On the first day of class, we each received a mimeographed* sheet with all of the assignments we would be expected to complete by the end of the semester. I don't remember all of them, but I know there were several that required the use of forms. Among these were heroic couplets, haiku, and one where we had a choice between a sonnet and a sestina.

I was not happy with these requirements. Why did I have to do all this? At the time, poetry to me was about two things: venting my feelings and impressing chicks. Why did I need all these fancy words and rigid forms? And what the hell is an objective correlative anyway?

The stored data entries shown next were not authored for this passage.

theorem State.cleared_kept (code : Nat) (o : Nat) (h : Kept q d s) :
    Kept q d (State.cleared s code o) := by
  unfold State.cleared
  repeat' first
    | with_reducible assumption | with_reducible apply State.relight_kept
    | with_reducible apply State.axisCleared_kept | with_reducible apply State.tileCleared_kept
    | with_reducible apply State.updLink_kept | with_reducible apply State.dmaIdle_kept
    | with_reducible apply State.toRail_kept | (simp only [↓Kept.mk_eq]; with_reducible apply KeptF.of) | extract_lets x
    | split

theorem State.outputsRun_kept (k : Nat) (h : Kept q d s) :
    Kept q d (State.outputsRun s k) := by
  unfold State.outputsRun
  repeat' first
    | with_reducible assumption | with_reducible apply State.enableHeat_kept
    | with_reducible apply State.startScan_kept | with_reducible apply State.updLeg_kept | with_reducible apply Kept.foldl
    | split | intro _

theorem State.setMod_kept (k : Nat) (m : Modulation) (start : Tempo) (h : Kept q d s) :
    Kept q d (State.setMod s k m start) := by
  unfold State.setMod
  repeat' first | with_reducible assumption | with_reducible apply State.updTile_kept | extract_lets x

theorem State.driveBridge_kept (k : Nat) (f : Int) (duty : Int) (start : Tempo) (h : Kept q d s) :
    Kept q d (State.driveBridge s k f duty start) := by
  unfold State.driveBridge
  repeat' first | with_reducible assumption | with_reducible apply State.setMod_kept | extract_lets x | split

theorem State.hold_kept (op : Nat) (m : Msg) (h : Kept q d s) :
    Kept q d (State.hold s op m) := by
  unfold State.hold
  repeat' first | with_reducible assumption | with_reducible apply State.updRing_kept | extract_lets x

theorem State.scanSample_kept (k : Nat) (n : Nat) (h : Kept q d s) :
    Kept q d (State.scanSample s k n) := by
  unfold State.scanSample
  repeat' first
    | with_reducible assumption | with_reducible apply State.hold_kept | with_reducible apply State.setHeat_kept
    | with_reducible apply State.driveBridge_kept | extract_lets x | split

theorem State.temperatureSample_kept (k : Nat) (h : Kept q d s) :
    Kept q d (State.temperatureSample s k) := by
  unfold State.temperatureSample
  repeat' first | with_reducible assumption | with_reducible apply State.setHeat_kept | extract_lets x | split

theorem State.powerSample_kept (k : Nat) (n : Nat) (h : Kept q d s) :
    Kept q d (State.powerSample s k n) := by
  unfold State.powerSample
  repeat' first
    | with_reducible assumption | with_reducible apply State.setHeat_kept | with_reducible apply State.setMod_kept
    | with_reducible apply State.driveBridge_kept | extract_lets x | split

theorem State.tankCheck_kept (k : Nat) (h : Kept q d s) :
    Kept q d (State.tankCheck s k) := by
  unfold State.tankCheck
  repeat' first
    | with_reducible assumption | with_reducible apply State.updHeat_kept | with_reducible apply State.raise_kept
    | extract_lets x | split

I stuck with the course though, and soon what started as grudging compliance became a labor of love. Sure, poetry was still about emoting and wowing the ladies , but it was also about craft. I learned that the creation of a poem, like the creation of anything else, is more satisfying if there is a discipline to adhere to, because then you have earned the finished product.

I fell in love with forms. I wrote a sestina for his class which was accepted by the school literary magazine. I even invented a form of my own, the baiku. I still write poetry, and while I do write some free verse, I never allow myself to abandon formal poetry. (Another thing I learned is that free verse isn't really free...you have to construct rules of your own to make it work as poetry.)

In addition to instilling a love of writing in general and poetry in particular, Barrax was a great model as a teacher. He made me do things I didn't want to do, then made me see the importance of it, and then made me like it. I'd like to think I've absorbed some of that in my own teaching, but I know I am not nearly as good at it as he was.


* This was in 1980. In case you are too young to know, mimeographs are what we had instead of laser printers. It was a step above chiseled stone.